Après la mort de Ranavalona 1re (1861), Ellis revint dans la capitale malgache pendant trois ans comme doyen d'un groupe de missionnaires de la LMS. Il eut des contacts étroits avec Radama II, assassiné lors d'une révolution de palais en 1863. Les difficultés diplomatiques et les compétitions religieuses de l'époque firent accuser Ellis d'avoir exercé une influence exagérée sur la politique étrangère et intérieure de Madagascar ou même d'immixtion dans la politique locale. On alla même jusqu'à le considérer presque comme un représentant officiel du gouvernement de S.M. britannique. On retrouva ces accusations sous la plume de maints auteurs pendant des décennies. Le R.P. A. Boudou, jésuite, dans son "Le meurtre de Radama II" (Académie Malgache, 1938) présente une vision plus impartiale des faits qui sont établis définitivement par R. Delval dans son "Radama II" (Paris, l'Ecole, 1972).

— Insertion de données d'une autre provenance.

-- ==== Sys2Proof/Machine/Rails.lean ====
section
/-!
DEFINITION. Panel rails, gate clocks and panel integrity: the keeper's sequences, protection, crack loops, thermistors and
input loss (R401 to R431).
-/
namespace Sys2Proof.Machine

/-! ### Gate clocks (R412, R421 to R423) -/

/-- The outputs of a head held at VGL, for a fault (R423) or for GATES_OFF of its crack loop (R424). -/
def gateHold (s : State) (h : Nat) : Nat :=
  tabGet (fun _ => 0) s.keeper.gateHeld h ||| (if crackLatched s h && decide (crackAction s h = 1) then 0xFFFF else 0)

/-- The level of a head's gate outputs. -/
def gateLevel (s : State) (h : Nat) : Nat := tabGet (fun _ => 0) s.keeper.gateLevel h

/-- A gate output of a head goes to a level at a device time, unless it is held or there already. -/
def setGate (h : Nat) (time : Int) (v : Bool) (s : State) (k : Nat) : State :=
  let l := gateLevel s h
  if l.testBit k = v ∨ (v ∧ (gateHold s h).testBit k) then s
  else
    let l := if v then l ||| 2 ^ k else without l (2 ^ k)
    { s with keeper := { s.keeper with gateLevel := tabSet (fun _ => 0) s.keeper.gateLevel h l } }.emit (.gate h k v time)

/-- The gate outputs of a head: GCK0 to GCK15, and GST as 16. -/
def gateList : List Nat := List.range 17

/-- Every gate output of a head goes to VGH or to VGL (R412). -/
def gatesTo (v : Bool) (s : State) (h : Nat) : State := gateList.foldl (setGate h s.now v) s

/-- GATE_STATUS of a head: held outputs, which go to VGL, and RUNNING. -/
def gateShow (s : State) (h : Nat) : State :=
  let m := gateHold s h
  let s := (gateList.filter m.testBit).foldl (setGate h s.now false) s
  s.wr (Reg.RAIL1_GATE_STATUS h) (w32 (m + b2n (s.keeper.gateRun.contains h) * 2 ^ 17))

/-- The gate clocks stop and every output is held at VGL (R412). -/
def gatesStop (s : State) : State :=
  let s := { s with keeper := { s.keeper with gatesDue := [], gateRun := [], gateFalls := [] } }
  (List.range 4).foldl gateShow ((List.range 4).foldl (gatesTo false) s)

/-- R421: the gate edges placed against line `y` of a head, which starts at `start`. `active` and `total` are V_ACTIVE and V_TOTAL of
its field. Without the line markers of the isolated channel edges stop. -/
def gateLine (s : State) (h y active total : Nat) (start : Int) : State :=
  if !(kOn s && chanUp s && s.keeper.gateRun.contains h) then gateEdgesStop s h
  else
    let c := s.inEff (Reg.RAIL1_GATE_CFG h)
    let e := s.inEff (Reg.RAIL1_GATE_EDGE h)
    let g := s.inEff (Reg.RAIL1_GST_CFG h)
    let at_ := start + sfld (s.inEff (Reg.RAIL1_GATE_OFFSET h)) 0 16
    let rise := (if (y < active ∨ bit c 16) ∧ 1 ≤ fld c 0 5 then [(y % fld c 0 5, fld c 8 5 - 1)] else []) ++
      (if y + fld g 0 16 = total then [(16, fld g 16 8 - 1)] else [])
    let l := ((tabGet (fun _ => []) s.keeper.gateFalls h).map fun p => (p.1, p.2 - 1)) ++ rise
    let up := fun s => (rise.map (·.1)).foldl (setGate h (at_ + (fld e 0 16 : Nat)) true) s
    let down := fun s => ((l.filter fun p => decide (p.2 = 0)).map (·.1)).foldl (setGate h (at_ + (fld e 16 16 : Nat)) false) s
    let s := { s with keeper := { s.keeper with
      gateFalls := tabSet (fun _ => []) s.keeper.gateFalls h (l.filter fun p => decide (p.2 ≠ 0)) } }
    if fld e 16 16 < fld e 0 16 then up (down s) else down (up s)

/-- The gate configuration registers of a head. -/
def gateRegs (h : Nat) : List Nat :=
  [Reg.RAIL1_GATE_CFG h, Reg.RAIL1_GATE_EDGE h, Reg.RAIL1_GATE_OFFSET h, Reg.RAIL1_GST_CFG h]

/-- Outputs `k ≥ NPH` of a head whose clocks run are at VGL (R421). DEDUCED (log entry 32): an output held high when edges stopped,
which a new configuration no longer drives, goes to VGL at the field start at which that applies, unless its falling edge is
still to come. -/
def gateUnused (s : State) (h : Nat) : State :=
  if s.keeper.gateRun.contains h then
    ((List.range 16).filter fun k =>
      decide (fld (s.inEff (Reg.RAIL1_GATE_CFG h)) 0 5 ≤ k) && !(tabGet (fun _ => []) s.keeper.gateFalls h).any fun p => decide (p.1 = k)).foldl
      (setGate h s.now false) s
  else s

/-- What a head's field start does to its gate clocks: the configuration applies (R422), clocks due start (R412), and held
outputs due are released (R423). -/
def gateField (s : State) (h : Nat) : State :=
  let s := (gateRegs h).foldl (fun s a => s.putEff a (s.rd a)) s
  let k := s.keeper
  let k := if k.gatesDue.contains h then
      { k with gatesDue := k.gatesDue.filter (· ≠ h), gateRun := k.gateRun.filter (· ≠ h) ++ [h] } else k
  let k := if k.gateClear.contains h then
      { k with gateClear := k.gateClear.filter (· ≠ h), gateHeld := tabSet (fun _ => 0) k.gateHeld h 0 } else k
  gateShow (gateUnused { s with keeper := k } h) h

/-! ### Sequences (R411 to R414) -/

/-- A rail changes state. VSP or VSN that regulates while the total power is limited is LIMITED (R419), and the optic layer
follows VOP and VON (R452). -/
def railTo (s : State) (r st : Nat) : State :=
  let cut := decide (st = 2 ∧ (r = 2 ∨ r = 3)) && s.keeper.limiting
  let s := setRail s r (if cut then 3 else st)
  let s := if cut then s.setB (Reg.RAIL0_RAIL_STATUS r) 12 true else s
  if r = 8 ∨ r = 9 then opticWatch s else s

/-- A DISCHARGE step closes or opens the discharge switch of a rail (R412); a rail that is latched off stays latched (R416). -/
def discharge (s : State) (r st : Nat) : State := if railLatched s r then s else railTo s r st

/-! ### Phases (R401, R418) -/

/-- Converter phases of a rail (R401). -/
def railPhases (r : Nat) : Nat := if r ≤ 1 then 3 else if r = 2 then 7 else if r = 3 then 4 else 2

/-- PHASES_FAILED and ATTEMPTS of a rail. -/
def phasesFailed (s : State) (r : Nat) : Nat := s.f (Reg.RAIL0_RAIL_STATUS r) 8 4
def attempts (s : State) (r : Nat) : Nat := s.f (Reg.RAIL0_RAIL_STATUS r) 4 3

/-- No phase of a rail is left: it is in fault (R418). -/
def noPhase (s : State) (r : Nat) : Bool := decide (railPhases r ≤ phasesFailed s r)

/-! ### Sequences: steps -/

/-- STEP in progress. -/
def setStep (s : State) (i : Nat) : State :=
  { s.setF Reg.RAIL2_KEEPER_STATUS 8 4 i with keeper := { s.keeper with last := i } }

/-- The keeper loses its supply: every rail is off (R426). -/
def powerGone (s : State) : State :=
  let s := railList.foldl (fun s r => if railLatched s r then s else setRail s r 0) s
  let s := gatesStop ((setKState s 0).setF Reg.RAIL2_KEEPER_STATUS 8 4 0)
  let s := s.setB Reg.RAIL2_KEEPER_STATUS 5 false
  opticWatch { s with keeper := { s.keeper with turn := none, cause := none, limiting := false } }

/-- A down sequence has run to its end: the balance ledgers are 0 (R358, R412), and the keeper is OFF, LOCKED, or without
supply after HOLDUP. -/
def downDone (s : State) : State :=
  let c := s.keeper.cause
  let s := if s.on then (List.range 4).foldl (fun s h => setLedger s h 0) s else s
  let s := if kState s = 6 then powerGone s
    else (setKState s (if criticalLatched s then 7 else 1)).setF Reg.RAIL2_KEEPER_STATUS 8 4 0
  let s := { s with keeper := { s.keeper with cause := none } }
  let s := match c with
    | some c => s.raise .panelOff [w32 c]
    | none => s
  optShow (journalCopy s)

/-- The down sequence from step `n - 1` (R412): up-only steps and RAIL steps of rails that are off are passed over. -/
def downFrom : Nat → State → State
  | 0, s => downDone s
  | n + 1, s =>
    let r := stepArg s n
    let act := stepAction s n
    if stepDir s n = 1 ∨ act = 0 ∨ (act = 1 ∧ (railState s r = 0 ∨ railState s r = 5)) then downFrom n s
    else
      let s := setStep s n
      if act = 1 then railTo s r 6
      else if act = 3 then gatesStop s
      else if act = 4 then (List.range 4).foldl (gatesTo true) s
      else if act = 5 then discharge s r 6
      else s

/-- A down sequence starts from the last step reached, once (R407, R412). Attempts in progress end. -/
def downStart (s : State) (cause : Option Nat) : State :=
  let s := if kState s = 6 then s else setKState s 5
  let s := railList.foldl (fun s r => if railState s r = 4 then setRail s r 0 else s) s
  downFrom (s.keeper.last + 1) { s with keeper := { s.keeper with cause := cause, turn := none } }

/-- The up sequence has reached its END: PANEL_ON (R412). With no head to send a field, a wake ends here (R523). -/
def upDone (s : State) : State :=
  let sends := (List.finRange 4).any fun h => enabled s (headBase h) && decide (roleCode s (headBase h) = 1)
  let s := { s with keeper := { s.keeper with waking := s.keeper.waking && sends } }
  let s := ((setKState s 4).setF Reg.RAIL2_KEEPER_STATUS 8 4 0).inc Reg.RAIL2_ON_COUNT
  s.raise .panelOn [s.rd Reg.RAIL2_ON_COUNT]

/-- The up sequence from step 16 - `n`: down-only steps and RAIL steps of latched rails are passed over. -/
def upFrom : Nat → State → State
  | 0, s => upDone s
  | n + 1, s =>
    let i := 15 - n
    let act := stepAction s i
    let r := stepArg s i
    if act = 0 then upDone s
    else
      let s := setStep s i
      if stepDir s i = 2 ∨ (act = 1 ∧ railLatched s r) then upFrom n s
      else if act = 1 then railTo s r 1
      else if act = 3 then { s with keeper := { s.keeper with gatesDue := [0, 1, 2, 3] } }
      else if act = 4 then (List.range 4).foldl (gatesTo true) s
      else if act = 5 then discharge s r 6
      else s

/-- An up sequence fails at the step in progress (R414). -/
def seqFail (s : State) (reason : Nat) : State :=
  let w := w32 (s.keeper.last + reason * 16)
  let s := (s.wr Reg.RAIL2_SEQ_RESULT w).raise .seqFail [w]
  downStart (dropReq s) s.keeper.turn

/-- A rail that ramps in an up sequence is in fault: it switches off, and the sequence fails (R414, R415). -/
def rampFault (s : State) (r : Nat) (above : Bool) : State :=
  seqFail (railTo (s.raise .railFault [w32 r, w32 (b2n above)]) r 0) 2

C'est grâce à Ellis que furent acquis les emplacements où sont érigées en mémoire des martyrs les églises en pierre, à Tananarive, temples qui sont de nos jours parmi les monuments les plus anciens et les plus solides du pays. Son livre Madagascar Revisited comporte d'importantes informations sur les changements politiques, sociaux, religieux et culturels pendant une période cruciale de contacts des civilisations à Madagascar.

Ellis revint en Angleterre en 1865. Etant à la retraite, il se consacra à l'horticulture et acquit en ce domaine une notable renommée à cause des orchidées malgaches qu'il avait rapportées, comme il avait déjà précédemment introduit en Europe une plante, la "patate nattée" (ovirandra) devenue commune dans les aquariums sous son nom botanique "Aponogeton fenestralis." Elu membre de la Royal Geographical Society, Ellis mourut le 16 juin 1872.

J. T. Hardyman, L. Molet


Principaux Ouvrages:

Tour ln Hawaii, London, 1826.
Polynesian Researches, London, 1829; nombreuses rééditions, dont celle de 1853 sur laquelle a été faite la traduction française publiée par la Société des Océanistes du Musée de l'Homme, sous le titre "À la recherche de la Polynésie d'autrefois," Paris, 1972.
History of Madagascar, London, 1838.
Three visits to Madagascar, London, 1859. Traduction très libre dans Voyages du Dr William Ellis à Madagascar, par O. Sachot, Paris, 1860.
Madagascar Revisited, London, 1867.
The Martyr Church of Madagascar, London, 1870.

Voir aussi: Life of William Ellis, by John Eimeo Ellis, London, 1873.



Cet article, réimprîmé ici avec permission, est tiré d'Hommes et Destins: Dictionnaire biographique d'Outre-Mer, tome 3, publié en 1977 par l'Académie des Sciences d'Outre-Mer (15, rue la Pérouse, 75116 Paris, France). Tous droits réservés.